Lalu Thailand memiliki klasifikasi P (Promotional/Education) yaitu film yang bersifat edukasi dan dipertunjukan khusus untuk membangun nasionalisme masyarakat Thailand. Thailand juga memiliki kode Banned yaitu tontonan yang tidak dapat dipertunjukan secara umum di wilayah kerajaan.

Negara Singapura memilki kode PG di mana kode ini dapat disematkan di semua usia yang memang diperkirakan perlu bimbingan orangtua, serta NAR. NAR merupakan  rambu rujukan yang menuangkan indikator penilaian materi film, dalam NAR diberikan rincian halhal yang menjadi perhatian secara umum.

Unsur Penilaian

Mencermati perbedaan dalam upaya mengklasifikasi tontonan tentunya tidak lepas dari perbedaan dalam merumuskan setiap faktor yang mempengaruhi penilaian sebuah tayangan.
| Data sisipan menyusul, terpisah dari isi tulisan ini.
-- ==== Sys2Proof/Machine/Link.lean ====
section
/-! DEFINITION. The Plant Link Supervisor (R118 to R131). -/

namespace Sys2Proof.Machine

open Sys2Proof

/-! ### The question (R121, R122) -/

/-- The feedback bit: the exclusive-or of the register's tap bits. -/
def feedback (p : Polynomial) (q : Byte) : Bool :=
  match p with
  | .polyA => ((q.getLsbD 7 ^^ q.getLsbD 5) ^^ q.getLsbD 4) ^^ q.getLsbD 3
  | .polyB => ((q.getLsbD 7 ^^ q.getLsbD 3) ^^ q.getLsbD 2) ^^ q.getLsbD 1

/-- One step of the question register: times 2 modulo 256, plus the feedback bit (R121). -/
def stepQuestion (p : Polynomial) (q : Byte) : Byte :=
  (q <<< 1) ||| boolByte (feedback p q)

/-- The expected answer (R122). -/
def expectedAnswer (q : Byte) (flow : T16) (release : Bool) : Byte :=
  (q ^^^ BitVec.ofInt 8 flow) ^^^ (if release then 0x80#8 else 0#8)

/-! ### Standing -/

/-- The supervisor's fields at a reset and at an entry into or leaving of RUN, the question register
apart (R119). -/
def Supervisor.fresh (boiler : Bool) (question : Byte) : Supervisor :=
  ⟨if boiler then .sync else .noBoiler, question, 0, 0, none, none, none⟩

/-- The plant-available flag is recomputed (R104). -/
def refreshAvailable (s : State) : State :=
  s.setPco { s.pco with plantAvailable := plantAvailableOf s.pls }

/-- New supervisor fields, with the plant-available flag they give (R104). -/
def setLink (p : Supervisor) (s : State) : State := refreshAvailable (s.setPls p)

/-! ### Counts and plant state (R128 to R130) -/

/-- The counts after a fault (R129). -/
def chargedCounts (threshold : Nat) (p : Supervisor) : Supervisor :=
  { p with errors := min (p.errors + 1) threshold, good := 0 }

/-- A fault is charged (R129) and the plant state moved (R130). -/
def charge (f : LinkFault) (s : State) : State :=
  let p := chargedCounts s.work.plant.faultThreshold s.pls
  if p.plantState = .ok ∧ p.errors = s.work.plant.faultThreshold then
    addEvent (.plantFault f)
      (setLink { p with plantState := .fault, status := none, actualFlow := none } s)
  else setLink p s

/-- The fields after a GOOD answer (R128). -/
def goodCounts (poly : Polynomial) (st : BoilerStatus) (flow : T16) (p : Supervisor) : Supervisor :=
  { p with
    errors := p.errors - 1
    good := min (p.good + 1) 15
    question := stepQuestion poly p.question
    status := some st
    actualFlow := some (clamp (-640) 1600 flow) }

/-- The plant state after a GOOD answer (R130). -/
def movedByGood (recovery : Nat) (p : Supervisor) : Supervisor :=
  match p.plantState with
  | .sync => { p with plantState := .ok, errors := 0 }
  | .fault => if recovery ≤ p.good then { p with plantState := .ok, errors := 0 } else p
  | .ok => p
  | .noBoiler => p

/-- A GOOD answer from the boiler interface at address `a` (R128, R130, R131). -/
def goodAnswer (a : Byte) (st : BoilerStatus) (flow : T16) (s : State) : State :=
  let p := goodCounts s.work.plant.polynomial st flow s.pls
  let p' := movedByGood s.work.plant.recoveryCount p
  let s1 := setLink p' s
  let s2 := if st = .lockout ∧ s.pls.status ≠ some .lockout
    then addEvent (.boilerLockout a s.pls.status) s1 else s1
  if s.pls.plantState = .fault ∧ p'.plantState = .ok then addEvent (.plantOk p.good) s2 else s2

/-! ### The answer window (R123 to R126) -/

/-- The window closes: MISSED is charged when its judged flag is clear (R124). -/
def closeWindow (w : Window) (s : State) : State :=
  let s' := s.setPls { s.pls with window := none }
  if w.judged then s' else charge .missed s'

/-- The transmission of a BOILER_DEMAND completes: a window still open ends, and a new one opens
(R123). DESIGN CHOICE, unsafe: the mode at the completion decides, so a frame built before a leaving of RUN that
completes after a new entry into RUN opens a window too, which R123 leaves open (log 29). -/
def demandCompleted (flow : T16) (release : Bool) (s : State) : State :=
  if s.mode = .run ∧ s.pls.plantState ≠ .noBoiler then
    let s' := match s.pls.window with
      | some w => closeWindow w s
      | none => s
    s'.setPls { s'.pls with window := some ⟨.closedPart, flow, release, false⟩ }
  else s

/-- A considered answer is judged by the phase it is taken in (R126). -/
def judge (w : Window) (a answer : Byte) (st : BoilerStatus) (flow : T16) (s : State) : State :=
  let s' := s.setPls { s.pls with window := some { w with judged := true } }
  match w.part with
  | .closedPart => charge .early s'
  | .openPart =>
    if answer = expectedAnswer s.pls.question w.flow w.release then goodAnswer a st flow s'
    else charge .bad s'

/-- A BOILER_ANSWER handed to the supervisor from node entry i (R125). -/
def boilerAnswer (i : NodeIx) (payload : List Byte) (s : State) : State :=
  match s.pls.window, (s.node i).presence, payload with
  | none, _, _ => s
  | _, .mismatch _, _ => s
  | some w, _, [echo, answer, st, fh, fl] =>
    match rdStatus st with
    | none => s
    | some st =>
      if echo = s.pls.question ∧ w.judged = false then
        judge w (s.nodeCfg i).address answer st (rdT16 fh fl) s
      else s
  | some _, _, _ => s

/-- A demand period expiry is signalled: MISSED while the PLANT segment is not UP (R127). -/
def expirySignalled (s : State) : State :=
  if (s.seg .plant).health ≠ .up ∧ s.pls.plantState ≠ .noBoiler then charge .missed s else s

/-- The supervisor at an entry into or leaving of RUN by SET_MODE (R119). -/
def supervisorModeChange (question : Byte) (s : State) : State :=
  setLink (Supervisor.fresh (hasBoiler s) question) s

/-- A Node Table write has added the first BOILER_IF entry or removed the last (R119). -/
def boilerEntryChanged (before : Bool) (s : State) : State :=
  if hasBoiler s = before then s
  else setLink (Supervisor.fresh (hasBoiler s) s.pls.question) s

end Sys2Proof.Machine
end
Berikut akan disajikan dalam bentuk tabel, temuan berbagai unsur yang dianggap penting oleh beberapa negara. Indonesia tidak dimasukan dalam tabel ini karena pedoman penyensoran masih dalam proses finalisasi.

Dari tabel di atas, terlihat bahwa ada beberapa unsur serupa yang digunakan oleh hampir  semua negara dalam mengambil keputusan klasifikasi usia yaitu  tema, konten dan dampak.  Malaysia, Singapura dan Thailand bahkan memasukan unsur atau elemen agama. 

India, Malaysia, Philiphina, Singapura, Thailand dan Vietnam memasukan  level bahasa, kekerasan, seks/ketelanjangan, penggunaan obat-obatan (drug) dan diskriminasi. Malaysia, Singapura dan Thailand memasukan juga level perjudian. Untuk level horor teridentifikasi negara Malaysia, Philiphina, Singapura dan Vietnam memasukannya sebagai salah satu unsur penilaian. 

Dari delapan negara tersebut,  Singapura yang secara tegas memasukan  konteks dan tone sebagai dasar penentuan klasifikasi sebuah film, sesuai dengan acuan yang mereka gunakan yaitu British Boards of Film Classification (BBFC). 

Malaysia mempertimbangkan juga konteks film namun kaitannya dengan level seks/ ketelanjangan, agama dan dampak untuk penganut Islam, mereka tidak memberi ijin sama sekali. Sementara Vietnam tidak secara jelas menyebutkan  tone seperti juga Malaysia, namun memperhatikan konteks seperti halnya yang dilakukan Singapura dan Malaysia, pedoman kriteria Vietnam sendiri mengacu pada BBFC dan MDA Singapura.

Bagaimana di Indonesia? Aspek apa saja yang akan menjadi pertimbangan terkait paradigma baru Lembaga Sensor Film? Apakah Indonesia akan menggunakan juga konteks dan tone seperti halnya di Singapura? Apakah agama juga menjadi pertimbangan khusus seperti Malaysia? Kita tunggu karena semua hal tersebut sedang dalam proses penyelesaian.